↓

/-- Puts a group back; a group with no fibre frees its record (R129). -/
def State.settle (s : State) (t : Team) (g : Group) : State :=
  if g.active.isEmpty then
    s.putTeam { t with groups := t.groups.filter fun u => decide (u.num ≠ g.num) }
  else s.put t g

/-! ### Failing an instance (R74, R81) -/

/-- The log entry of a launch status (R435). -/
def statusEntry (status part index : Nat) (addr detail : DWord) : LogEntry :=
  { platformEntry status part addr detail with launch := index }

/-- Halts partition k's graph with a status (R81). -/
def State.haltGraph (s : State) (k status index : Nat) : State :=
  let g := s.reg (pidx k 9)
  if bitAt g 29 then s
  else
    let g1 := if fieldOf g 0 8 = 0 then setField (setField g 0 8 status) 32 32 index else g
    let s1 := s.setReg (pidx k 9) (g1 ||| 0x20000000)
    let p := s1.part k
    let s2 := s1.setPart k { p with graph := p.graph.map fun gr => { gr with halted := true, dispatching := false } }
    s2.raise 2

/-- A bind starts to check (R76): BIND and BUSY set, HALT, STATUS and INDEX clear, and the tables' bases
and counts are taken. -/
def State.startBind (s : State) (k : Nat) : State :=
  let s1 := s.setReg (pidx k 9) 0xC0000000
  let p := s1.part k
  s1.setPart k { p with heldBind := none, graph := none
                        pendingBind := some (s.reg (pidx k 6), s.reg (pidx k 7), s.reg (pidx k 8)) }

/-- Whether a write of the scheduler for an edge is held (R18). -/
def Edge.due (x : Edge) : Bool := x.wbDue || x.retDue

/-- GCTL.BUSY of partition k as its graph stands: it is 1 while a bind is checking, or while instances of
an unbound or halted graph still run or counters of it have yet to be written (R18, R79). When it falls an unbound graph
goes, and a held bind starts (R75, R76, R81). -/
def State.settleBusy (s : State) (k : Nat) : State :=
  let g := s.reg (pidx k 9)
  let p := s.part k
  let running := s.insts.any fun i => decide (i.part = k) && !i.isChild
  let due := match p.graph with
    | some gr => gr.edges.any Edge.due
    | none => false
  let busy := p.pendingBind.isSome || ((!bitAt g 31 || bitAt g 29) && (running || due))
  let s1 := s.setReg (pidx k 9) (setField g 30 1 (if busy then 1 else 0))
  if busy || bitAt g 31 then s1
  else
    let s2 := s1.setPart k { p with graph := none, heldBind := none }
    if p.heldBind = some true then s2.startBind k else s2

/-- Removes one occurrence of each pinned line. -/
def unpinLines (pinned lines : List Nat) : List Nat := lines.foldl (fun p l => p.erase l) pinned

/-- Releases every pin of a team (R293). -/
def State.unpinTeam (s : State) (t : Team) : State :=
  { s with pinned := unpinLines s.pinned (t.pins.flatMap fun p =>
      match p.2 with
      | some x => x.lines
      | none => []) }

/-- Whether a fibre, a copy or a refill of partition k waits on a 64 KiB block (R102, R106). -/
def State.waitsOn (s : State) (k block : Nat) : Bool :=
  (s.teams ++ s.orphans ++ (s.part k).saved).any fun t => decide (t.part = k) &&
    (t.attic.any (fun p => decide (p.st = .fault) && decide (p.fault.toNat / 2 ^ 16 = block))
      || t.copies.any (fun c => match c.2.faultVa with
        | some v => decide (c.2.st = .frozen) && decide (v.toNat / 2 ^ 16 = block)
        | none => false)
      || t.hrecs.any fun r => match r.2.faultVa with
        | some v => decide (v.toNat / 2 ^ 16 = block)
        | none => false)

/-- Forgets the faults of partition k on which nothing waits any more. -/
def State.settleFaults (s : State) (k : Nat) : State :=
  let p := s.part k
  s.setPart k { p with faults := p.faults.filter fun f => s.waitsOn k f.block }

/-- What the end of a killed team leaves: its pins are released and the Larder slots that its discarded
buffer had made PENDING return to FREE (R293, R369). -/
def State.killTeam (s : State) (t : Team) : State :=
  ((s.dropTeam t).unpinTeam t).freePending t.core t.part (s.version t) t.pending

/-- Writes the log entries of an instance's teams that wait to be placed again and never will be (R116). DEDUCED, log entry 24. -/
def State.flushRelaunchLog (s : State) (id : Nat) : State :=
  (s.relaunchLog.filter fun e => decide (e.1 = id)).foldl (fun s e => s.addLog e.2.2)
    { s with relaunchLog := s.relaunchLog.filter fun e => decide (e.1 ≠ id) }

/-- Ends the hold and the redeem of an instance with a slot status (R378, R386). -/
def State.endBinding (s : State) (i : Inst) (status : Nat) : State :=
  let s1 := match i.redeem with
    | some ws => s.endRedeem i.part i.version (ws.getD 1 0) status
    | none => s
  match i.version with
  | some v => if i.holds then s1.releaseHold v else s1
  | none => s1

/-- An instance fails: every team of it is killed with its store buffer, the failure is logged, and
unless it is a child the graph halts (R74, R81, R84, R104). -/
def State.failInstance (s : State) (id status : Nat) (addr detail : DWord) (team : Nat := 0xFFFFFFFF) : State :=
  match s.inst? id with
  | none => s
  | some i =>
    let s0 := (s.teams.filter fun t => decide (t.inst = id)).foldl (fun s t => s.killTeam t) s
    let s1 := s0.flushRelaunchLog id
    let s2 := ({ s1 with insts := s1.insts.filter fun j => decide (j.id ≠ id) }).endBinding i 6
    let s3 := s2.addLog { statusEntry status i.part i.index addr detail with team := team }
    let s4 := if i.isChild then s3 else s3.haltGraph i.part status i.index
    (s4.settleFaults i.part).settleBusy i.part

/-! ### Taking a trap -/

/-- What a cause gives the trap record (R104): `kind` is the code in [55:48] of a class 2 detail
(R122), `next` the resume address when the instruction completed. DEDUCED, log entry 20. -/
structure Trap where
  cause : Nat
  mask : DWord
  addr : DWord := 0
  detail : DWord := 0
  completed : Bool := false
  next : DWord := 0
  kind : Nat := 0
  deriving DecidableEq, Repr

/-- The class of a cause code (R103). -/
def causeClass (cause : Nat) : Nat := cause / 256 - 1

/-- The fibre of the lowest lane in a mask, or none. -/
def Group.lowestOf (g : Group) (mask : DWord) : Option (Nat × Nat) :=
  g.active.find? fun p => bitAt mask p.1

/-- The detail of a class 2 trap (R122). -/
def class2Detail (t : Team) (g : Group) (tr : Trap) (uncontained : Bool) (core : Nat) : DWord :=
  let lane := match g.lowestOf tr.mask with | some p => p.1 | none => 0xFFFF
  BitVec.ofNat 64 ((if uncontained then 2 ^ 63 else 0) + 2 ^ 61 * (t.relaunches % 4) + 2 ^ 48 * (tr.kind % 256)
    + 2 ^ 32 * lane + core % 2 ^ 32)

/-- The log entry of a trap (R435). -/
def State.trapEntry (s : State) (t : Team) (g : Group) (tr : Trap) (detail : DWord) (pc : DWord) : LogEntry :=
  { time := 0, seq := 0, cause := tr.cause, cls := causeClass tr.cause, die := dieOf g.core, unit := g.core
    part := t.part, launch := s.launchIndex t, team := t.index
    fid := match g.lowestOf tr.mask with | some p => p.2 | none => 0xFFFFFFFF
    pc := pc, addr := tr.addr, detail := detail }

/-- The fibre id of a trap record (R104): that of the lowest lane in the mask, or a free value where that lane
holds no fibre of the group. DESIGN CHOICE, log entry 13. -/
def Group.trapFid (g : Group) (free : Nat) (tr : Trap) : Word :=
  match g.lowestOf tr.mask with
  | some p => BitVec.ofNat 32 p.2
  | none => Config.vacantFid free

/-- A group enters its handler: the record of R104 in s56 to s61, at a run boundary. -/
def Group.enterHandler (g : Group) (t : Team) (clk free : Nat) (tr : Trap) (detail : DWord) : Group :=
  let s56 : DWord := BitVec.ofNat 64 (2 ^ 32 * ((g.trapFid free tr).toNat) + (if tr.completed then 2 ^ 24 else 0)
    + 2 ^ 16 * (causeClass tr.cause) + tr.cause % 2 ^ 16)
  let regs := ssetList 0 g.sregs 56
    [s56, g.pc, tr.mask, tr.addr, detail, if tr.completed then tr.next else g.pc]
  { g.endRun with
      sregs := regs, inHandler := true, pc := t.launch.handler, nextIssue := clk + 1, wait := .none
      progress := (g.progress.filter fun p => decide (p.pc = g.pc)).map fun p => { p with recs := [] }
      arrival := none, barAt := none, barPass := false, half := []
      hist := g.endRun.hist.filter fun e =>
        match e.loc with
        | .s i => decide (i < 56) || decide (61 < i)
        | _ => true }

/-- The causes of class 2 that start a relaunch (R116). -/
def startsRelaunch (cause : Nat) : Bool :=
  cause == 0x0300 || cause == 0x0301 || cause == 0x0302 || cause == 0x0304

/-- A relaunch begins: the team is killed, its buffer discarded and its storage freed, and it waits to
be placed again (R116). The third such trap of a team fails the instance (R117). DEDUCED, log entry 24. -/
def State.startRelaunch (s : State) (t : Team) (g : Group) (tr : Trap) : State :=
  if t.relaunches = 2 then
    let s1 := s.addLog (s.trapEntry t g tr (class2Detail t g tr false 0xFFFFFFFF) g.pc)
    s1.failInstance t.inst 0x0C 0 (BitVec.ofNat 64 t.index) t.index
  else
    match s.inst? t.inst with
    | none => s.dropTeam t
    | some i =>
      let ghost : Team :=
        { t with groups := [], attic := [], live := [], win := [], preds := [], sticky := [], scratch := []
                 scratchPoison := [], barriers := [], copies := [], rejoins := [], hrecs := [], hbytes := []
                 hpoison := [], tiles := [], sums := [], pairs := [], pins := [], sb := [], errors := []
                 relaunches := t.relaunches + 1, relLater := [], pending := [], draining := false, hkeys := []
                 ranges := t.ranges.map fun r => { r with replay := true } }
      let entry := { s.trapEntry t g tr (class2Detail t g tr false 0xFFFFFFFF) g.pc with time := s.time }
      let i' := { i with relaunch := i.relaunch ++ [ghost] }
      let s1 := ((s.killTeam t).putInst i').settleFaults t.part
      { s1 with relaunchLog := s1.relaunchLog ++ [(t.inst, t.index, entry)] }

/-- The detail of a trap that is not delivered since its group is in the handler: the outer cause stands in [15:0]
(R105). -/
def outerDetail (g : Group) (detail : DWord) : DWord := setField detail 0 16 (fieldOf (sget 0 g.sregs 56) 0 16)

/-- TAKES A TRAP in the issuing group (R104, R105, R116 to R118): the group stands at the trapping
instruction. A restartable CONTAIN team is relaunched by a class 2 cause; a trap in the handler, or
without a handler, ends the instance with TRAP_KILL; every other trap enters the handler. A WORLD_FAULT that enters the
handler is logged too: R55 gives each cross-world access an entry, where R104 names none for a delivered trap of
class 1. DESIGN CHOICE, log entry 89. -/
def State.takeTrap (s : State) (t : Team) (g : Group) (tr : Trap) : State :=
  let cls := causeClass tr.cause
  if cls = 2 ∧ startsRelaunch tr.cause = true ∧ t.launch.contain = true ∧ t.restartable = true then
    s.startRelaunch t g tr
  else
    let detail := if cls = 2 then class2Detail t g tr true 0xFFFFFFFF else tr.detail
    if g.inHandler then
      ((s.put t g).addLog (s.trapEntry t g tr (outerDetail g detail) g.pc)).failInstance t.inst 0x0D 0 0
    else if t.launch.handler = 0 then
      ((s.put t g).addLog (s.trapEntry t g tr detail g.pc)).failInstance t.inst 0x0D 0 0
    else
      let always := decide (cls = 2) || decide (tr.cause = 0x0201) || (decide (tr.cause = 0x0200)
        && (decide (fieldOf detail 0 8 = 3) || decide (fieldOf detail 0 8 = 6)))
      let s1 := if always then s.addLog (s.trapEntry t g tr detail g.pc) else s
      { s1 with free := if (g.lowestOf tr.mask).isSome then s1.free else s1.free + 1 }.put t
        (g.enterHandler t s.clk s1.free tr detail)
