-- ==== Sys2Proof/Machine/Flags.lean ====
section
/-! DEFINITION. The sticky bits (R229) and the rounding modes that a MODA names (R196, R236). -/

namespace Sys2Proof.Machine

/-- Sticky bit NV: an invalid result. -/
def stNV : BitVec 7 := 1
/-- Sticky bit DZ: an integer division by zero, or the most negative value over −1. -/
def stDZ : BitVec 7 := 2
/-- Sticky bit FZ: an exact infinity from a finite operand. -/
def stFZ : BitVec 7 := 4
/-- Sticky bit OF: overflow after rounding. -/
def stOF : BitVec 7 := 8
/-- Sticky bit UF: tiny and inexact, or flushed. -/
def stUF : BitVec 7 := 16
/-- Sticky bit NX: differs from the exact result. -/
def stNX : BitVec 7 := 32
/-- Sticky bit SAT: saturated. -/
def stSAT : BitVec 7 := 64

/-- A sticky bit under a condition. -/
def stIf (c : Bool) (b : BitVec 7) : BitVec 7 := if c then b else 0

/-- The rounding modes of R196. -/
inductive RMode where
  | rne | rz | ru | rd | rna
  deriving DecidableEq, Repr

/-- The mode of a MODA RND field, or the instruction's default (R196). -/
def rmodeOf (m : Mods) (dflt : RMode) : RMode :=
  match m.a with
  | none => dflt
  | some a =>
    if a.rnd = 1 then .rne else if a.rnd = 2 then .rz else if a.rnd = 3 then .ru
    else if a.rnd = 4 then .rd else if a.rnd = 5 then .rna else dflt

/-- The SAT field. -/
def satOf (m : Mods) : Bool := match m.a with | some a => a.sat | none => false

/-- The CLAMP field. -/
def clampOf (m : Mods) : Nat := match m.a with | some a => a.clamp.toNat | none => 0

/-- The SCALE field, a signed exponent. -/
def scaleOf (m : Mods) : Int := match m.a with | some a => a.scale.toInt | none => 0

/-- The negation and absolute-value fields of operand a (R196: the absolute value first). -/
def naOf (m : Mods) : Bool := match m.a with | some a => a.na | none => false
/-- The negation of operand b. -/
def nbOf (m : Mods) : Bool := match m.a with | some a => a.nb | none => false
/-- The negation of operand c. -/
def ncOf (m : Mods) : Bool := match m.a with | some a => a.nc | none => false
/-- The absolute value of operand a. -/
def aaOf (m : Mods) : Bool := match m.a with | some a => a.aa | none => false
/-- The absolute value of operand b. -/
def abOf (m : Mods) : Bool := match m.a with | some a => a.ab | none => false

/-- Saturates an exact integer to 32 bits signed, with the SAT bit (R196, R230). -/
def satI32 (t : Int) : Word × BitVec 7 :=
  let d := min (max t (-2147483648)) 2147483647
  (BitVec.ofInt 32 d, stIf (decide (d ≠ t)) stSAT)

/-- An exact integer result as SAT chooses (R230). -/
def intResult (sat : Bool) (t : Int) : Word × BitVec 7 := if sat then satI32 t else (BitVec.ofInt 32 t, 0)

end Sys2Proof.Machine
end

↑

◆ Work request: In the material above, which lines contain "unpinTeam"? Copy each of them.

◆ Solution for this task:
def State.unpinTeam (s : State) (t : Team) : State :=
  ((s.dropTeam t).unpinTeam t).freePending t.core t.part (s.version t) t.pending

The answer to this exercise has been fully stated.